The C. livia species includes pigeons belonging to hundreds of breeds with a wide range of physical features, ornamentation, behaviors, and vocal calls, the researchers said. And because the birds have been subjected to extensive breeding — often aimed at selecting for certain traits — the pigeon has the potential to serve as a useful model for delving into the genetics of those traits, they added.

Among pigeons' more noticeable features are head crests, found in 80 or more pigeon species. These are sometimes classified as manes, hoods, shells, or peaks depending on the precise shape formed by the head and neck feathers.

"Some [head crests] are small and pointed," Shapiro said in a statement. "Others look like a shell behind the head; some people think they look like mullets. They can be as extreme as an Elizabethan collar."

For the current study, the researchers looked for candidate genes related to head crest formation, as part of their broader study on pigeon genomics and phylogeny.

The team used Illumina's HiSeq 2000 instrument to generate sequences for a male pigeon from the "Danish tumbler" breed. After putting together a 1.1 billion-base reference genome from this data, the team went on to resequence 40 more C. livia pigeons at depths of eight to 26-fold coverage.

These resequenced birds included two feral pigeon representatives — one from Utah and another from Virginia — as well as 38 birds from three dozen domestic breeds.

Using 1.48 million variants found in the pigeon genomes, the researchers put together a pigeon phylogeny that largely underscores the Middle Eastern ancestry of modern-day pigeon breeds.

For instance, they demonstrated that short-beaked pigeons in the "owl breeds" shared particularly close genetic ties with breeds originating in Syria, Lebanon, and Egypt, while breeds historically linked to Iran and India tended to group together — a pattern that Shapiro said is "consistent with historical records of trade routes between those regions."

"People were not only trading goods along those routes," he added, "but probably also interbreeding their pigeons."

On the other hand, the investigators found that feral pigeons from the US clustered genetically with the racing pigeon breeds or "racing homers," suggesting the free birds may be descendents of fugitive homers that flew the coop.

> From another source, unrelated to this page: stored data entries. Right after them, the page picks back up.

-- ==== Sys2Proof/Machine/Mem.lean ====
section
/-! DEFINITION. Memory by location number, block metadata, and the readers and writers of the state's parts. Location
numbers: HBM at its physical address, host memory at 2^52 and above, local stores at 2^53, creels at 2^54, lane slices
at 2^55. -/

namespace Sys2Proof.Machine

/-- What an unlisted location reads as (log entry 4). -/
def Memory.blank : Byte := 0

/-- The byte at location `a`. -/
def Memory.get : Memory → Nat → Byte
  | [], _ => Memory.blank
  | (b, x) :: m, a => if a = b then x else if a < b then Memory.blank else Memory.get m a

/-- Put byte `x` at location `a`, keeping the canonical form. -/
def Memory.put : Memory → Nat → Byte → Memory
  | [], a, x => if x = Memory.blank then [] else [(a, x)]
  | (b, y) :: m, a, x =>
    if a < b then (if x = Memory.blank then (b, y) :: m else (a, x) :: (b, y) :: m)
    else if a = b then (if x = Memory.blank then m else (a, x) :: m)
    else (b, y) :: Memory.put m a x

/-- Every listed location is at least `lo`, locations rise strictly, and no listed byte is the blank one. -/
def Memory.wfFrom : Nat → Memory → Bool
  | _, [] => true
  | lo, (b, x) :: m => decide (lo ≤ b) && x != Memory.blank && Memory.wfFrom (b + 1) m

/-- The canonical form of memory. -/
def Memory.wf (m : Memory) : Bool := Memory.wfFrom 0 m

/-- n bytes from location `a`, lowest first. -/
def Memory.bytes (m : Memory) (a : Nat) : Nat → List Byte
  | 0 => []
  | n + 1 => m.get a :: Memory.bytes m (a + 1) n

/-- The number in n bytes from location `a`, little-endian (R9). -/
def Memory.num (m : Memory) (a n : Nat) : Nat := ofLE (m.bytes a n)

/-- Write bytes from location `a` upward. -/
def Memory.putBytes (m : Memory) (a : Nat) : List Byte → Memory
  | [] => m
  | b :: bs => Memory.putBytes (m.put a b) (a + 1) bs

/-- Write the low n bytes of `w` from location `a`, little-endian (R9). -/
def Memory.putNum (m : Memory) (a n w : Nat) : Memory := m.putBytes a (leBytes n w)

/-- The location of host address `a`. -/
def hostLoc (a : Nat) : Nat := 2 ^ 52 + a

/-- The location of a byte of a core's local store. -/
def lsLoc (core off : Nat) : Nat := 2 ^ 53 + core * 2 ^ 19 + off

/-- The location of a byte of a die's creel. -/
def creelLoc (die off : Nat) : Nat := 2 ^ 54 + die * 2 ^ 26 + off

/-- The location of a byte of a lane slice (R142). -/
def sliceLoc (core lane off : Nat) : Nat := 2 ^ 55 + core * 2 ^ 15 + lane * 2 ^ 9 + off

/-- Local-store bytes of a core: 384 KiB (R1). -/
def lsBytes : Nat := 393216

/-- Element i of a vector, or `d` outside its range. -/
def vget {α : Type} {n : Nat} (v : Vector α n) (i : Nat) (d : α) : α := (v[i]?).getD d

/-- A vector with element i replaced. -/
def vset {α : Type} {n : Nat} (v : Vector α n) (i : Nat) (x : α) : Vector α n := v.setIfInBounds i x

/-- The die of a core (R3, R6, Table 0.1). -/
def coreDie (c : Nat) : Nat := if c < 4608 then c / 1152 else (c - 4608) / 12

/-- The mesh row of a shuttle (R3). -/
def coreRow (c : Nat) : Nat := c % 1152 / 48

/-- The mesh column of a shuttle (R3). -/
def coreCol (c : Nat) : Nat := c % 48

/-- A core is a selvedge core. -/
def isSelvedge (c : Nat) : Bool := decide (4608 ≤ c)

/-- The core number of a shuttle. -/
def shuttleAt (die col row : Nat) : Nat := die * 1152 + row * 48 + col

/-- `%coreid` (Table 1.6). -/
def coreId (c : Nat) : BitVec 16 :=
  if isSelvedge c then BitVec.ofNat 16 (2 ^ 15 + coreDie c * 2 ^ 12 + (c - 4608) % 12)
  else BitVec.ofNat 16 (coreDie c * 2 ^ 12 + coreRow c * 2 ^ 6 + coreCol c)

/-- The core a `%coreid` pattern names, if it names one (R239). -/
def coreOfId (x : BitVec 16) : Option Nat :=
  if bit x 14 then none
  else if bit x 15 then
    if field x 5 0 < 12 ∧ field x 11 6 = 0 then some (4608 + field x 13 12 * 12 + field x 5 0) else none
  else if field x 5 0 < 48 ∧ field x 10 6 < 24 ∧ field x 11 11 = 0 then
    some (shuttleAt (field x 13 12) (field x 5 0) (field x 10 6))
  else none

/-- The loom of a shuttle within its die, 15 for a selvedge core (R4, Table 1.6). -/
def loomOf (c : Nat) : Nat := if isSelvedge c then 15 else coreRow c / 8 * 4 + coreCol c / 12

/-- The core in loom position `i` of a core's loom (Table 7.1), none where there is none. -/
def loomCore (c i : Nat) : Option Nat :=
  if isSelvedge c then (if i = 0 then some c else none)
  else if i < 96 then
    some (shuttleAt (coreDie c) (coreCol c / 12 * 12 + i % 12) (coreRow c / 8 * 8 + i / 12))
  else none

/-- The neighbour of a core in a direction: 0 north, 1 east, 2 south, 3 west (R3); selvedge cores have none. -/
def neighbour (c : Nat) (dir : Nat) : Option Nat :=
  if isSelvedge c then none
  else match dir with
    | 0 => if coreRow c = 0 then none else some (c - 48)
    | 1 => if coreCol c = 47 then none else some (c + 1)
    | 2 => if coreRow c = 23 then none else some (c + 48)
    | _ => if coreCol c = 0 then none else some (c - 1)

/-- The opposite of a mesh direction (R20). -/
def opposite (dir : Nat) : Nat := (dir + 2) % 4

/-- A core's record. -/
def State.core (s : State) (c : Nat) : Core := alGetD s.cores c Core.init

/-- Replace a core's record. -/
def State.setCore (s : State) (c : Nat) (k : Core) : State := { s with cores := alSet s.cores c k }

/-- Update a core's record. -/
def State.updCore (s : State) (c : Nat) (f : Core → Core) : State := s.setCore c (f (s.core c))

/-- A thread's record. -/
def State.thread? (s : State) (t : Nat) : Option Thread := alGet s.threads t

/-- Replace a thread's record. -/
def State.setThread (s : State) (t : Nat) (r : Thread) : State := { s with threads := alSet s.threads t r }

/-- Update a thread's record, where there is one. -/
def State.updThread (s : State) (t : Nat) (f : Thread → Thread) : State :=
  match s.thread? t with
  | some r => s.setThread t (f r)
  | none => s

/-- A die's record. -/
def State.die (s : State) (d : Nat) : Die := vget s.dies d Die.init

/-- Replace a die's record. -/
def State.setDie (s : State) (d : Nat) (x : Die) : State := { s with dies := vset s.dies d x }

/-- Update a die's record. -/
def State.updDie (s : State) (d : Nat) (f : Die → Die) : State := s.setDie d (f (s.die d))

/-- A heddle's record: memory heddle m of die d is 8 d + m. -/
def State.heddle (s : State) (h : Nat) : Heddle := alGetD s.heddles h Heddle.init

/-- Update a heddle's record. -/
def State.updHeddle (s : State) (h : Nat) (f : Heddle → Heddle) : State :=
  { s with heddles := alSet s.heddles h (f (s.heddle h)) }

/-- A domain's record; a domain that is not live reads as free. -/
def State.dom (s : State) (d : DomId) : Domain := alGetD s.doms d.toNat { Domain.bare with state := 0 }

/-- Update a domain's record. -/
def State.updDom (s : State) (d : DomId) (f : Domain → Domain) : State :=
  { s with doms := alSet s.doms d.toNat (f (s.dom d)) }

/-- A key slot's record (R379). -/
def State.key (s : State) (i : Nat) : KeySlot := alGetD s.keys i KeySlot.init

/-- Update a key slot's record. -/
def State.updKey (s : State) (i : Nat) (f : KeySlot → KeySlot) : State :=
  { s with keys := alSet s.keys i (f (s.key i)) }

/-- A retired slot's next state (R379, R380): generation 0xFF is swept first. -/
def KeySlot.retired (k : KeySlot) : KeySlot :=
  { k with state := if k.gen = 0xFF then .sweep else .free, exports := [], closer := none, origin := none }

/-- An engine operation of a core. -/
def State.op? (s : State) (c o : Nat) : Option EngineOp := alGet (s.core c).ops o

/-- Update an engine operation of a core, where there is one. -/
def State.updOp (s : State) (c o : Nat) (f : EngineOp → EngineOp) : State :=
  match s.op? c o with
  | some x => s.updCore c (fun k => { k with ops := alSet k.ops o (f x) })
  | none => s

/-- The block that holds a location. -/
def blockNo (a : Nat) : Nat := a / 128

/-- The valid region that holds a physical address, with its index (R357). -/
def State.regionAt (s : State) (pa : Nat) : Option (Nat × Region) :=
  s.regions.find? (fun x => decide (x.2.base ≤ pa) && decide (pa < x.2.base + 2 ^ x.2.log2))

/-- The draft that governs a physical address; draft 0 outside every region (R357). -/
def State.draftAt (s : State) (pa : Nat) : Nat :=
  match s.regionAt pa with
  | some (_, r) => r.draft.toNat
  | none => 0

/-- The access state that a region's draft gives a block no message has reached (R357, R358, R360). -/
def State.tagInitAt (s : State) (pa : Nat) : BitVec 2 :=
  match alGet s.drafts (s.draftAt pa) with
  | some d => d.tagInit
  | none => 0

/-- A block's metadata (R275). -/
def State.block (s : State) (b : Nat) : BlockMeta :=
  match alGet s.blocks b with
  | some m => m
  | none => { BlockMeta.init with access := s.tagInitAt (128 * b) }

/-- Update a block's metadata. -/
def State.updBlock (s : State) (b : Nat) (f : BlockMeta → BlockMeta) : State :=
  { s with blocks := alSet s.blocks b (f (s.block b)) }

/-- A fresh identifier and the state after drawing it. -/
def State.fresh (s : State) : Nat × State := (s.nextId, { s with nextId := s.nextId + 1 })

/-- The data of a block of HBM. -/
def State.blockData (s : State) (b : Nat) : Block := blockOf (s.mem.bytes (128 * b) 128)

/-- Write a block of HBM. -/
def State.putBlock (s : State) (b : Nat) (x : Block) : State :=
  { s with mem := s.mem.putBytes (128 * b) (leBytes 128 x.toNat) }

/-- A key identifier's slot is LIVE at its generation (Table 7.2 row 7). -/
def State.keyLive (s : State) (k : KeyId) : Bool :=
  let slot := s.key (field k 11 0)
  decide (slot.state = .live) && (field k 19 12 == slot.gen.toNat)

/-- The key identifier of a slot at its present generation. -/
def State.keyOf (s : State) (i : Nat) : KeyId := (s.key i).gen ++ BitVec.ofNat 12 i

/-- A pending register mask with register r's bit set or cleared (R30). -/
def setPend (m : BitVec 24) (r : Nat) (b : Bool) : BitVec 24 :=
  if b then m ||| (1#24 <<< r) else m &&& ~~~(1#24 <<< r)

/-- The stream registers of an agent's thread. -/
def Thread.ctx (t : Thread) (acc : Bool) : Ctx := if acc then t.acc else t.exe

/-- Update a stream's registers. -/
def Thread.updCtx (t : Thread) (acc : Bool) (f : Ctx → Ctx) : Thread :=
  if acc then { t with acc := f t.acc } else { t with exe := f t.exe }

/-- Scalar register r as stored. -/
def Ctx.reg (c : Ctx) (r : Nat) : Word := vget c.s r 0

/-- Store scalar register r. -/
def Ctx.setReg (c : Ctx) (r : Nat) (w : Word) : Ctx := { c with s := vset c.s r w }

/-- Put a value that arrives later at its destination (R30, R129, R20): a discarded queue entry, a register no longer pending or an
ended thread drops it (R128). -/
def State.deliver (s : State) (tid : Nat) (d : Dest) (w : Word) : State :=
  match d with
  | .none => s
  | .reg acc r =>
    s.updThread tid (fun t => t.updCtx acc (fun c =>
      if !c.pend.getLsbD r then c
      else
        let c := { c with pend := setPend c.pend r false }
        if r = 0 ∧ t.kind ≠ .pick ∧ t.kind ≠ .rowPick then c else c.setReg r w))
  | .queue id =>
    s.updThread tid (fun t =>
      { t with q := t.q.map (fun l => l.map (fun e => if e = .reserved id then .filled w else e)) })
  | .port core dir id =>
    s.updCore core (fun k =>
      let l := (vget k.ports dir.toNat []).map (fun e => if e = .reserved id then .scalar w else e)
      { k with ports := vset k.ports dir.toNat l })

/-- Give up an entry that was reserved for a value which will not arrive (R129). -/
def State.cancel (s : State) (tid : Nat) (d : Dest) : State :=
  match d with
  | .queue id => s.updThread tid (fun t => { t with q := t.q.map (fun l => l.filter (fun e => e != .reserved id)) })
  | .port core dir id =>
    s.updCore core (fun k =>
      let l := (vget k.ports dir.toNat []).filter (fun e => e != .reserved id)
      { k with ports := vset k.ports dir.toNat l })
  | _ => s

end Sys2Proof.Machine
end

In an effort to find genes related to head crest formation, meanwhile, the researchers resequenced eight pigeons with head crests, uncovering shared homozygous changes in EphB2 in all eight of the crested birds. The precise effect that this gene has on feather formation and growth remains to be determined, as do the additional genetic factors controlling the precise size and shape of head crests across the pigeon breeds.

Even so, the researchers saw head crest-associated signs of positive selection in and around EphB2 when they genotyped 61 birds belonging to 22 breeds known for having head crests and another 69 head crest-free birds from 57 breeds. And analyses of EphB2 data in other species suggested that crest-related changes to the gene likely curb the downstream activation of a receptor tyrosine kinase pathway.

Based on these data, the study's authors called EphB2 a "convincing candidate" in head crest formation. They also noted that the same approach used in the current study could yield information on genes involved in other derived pigeon traits.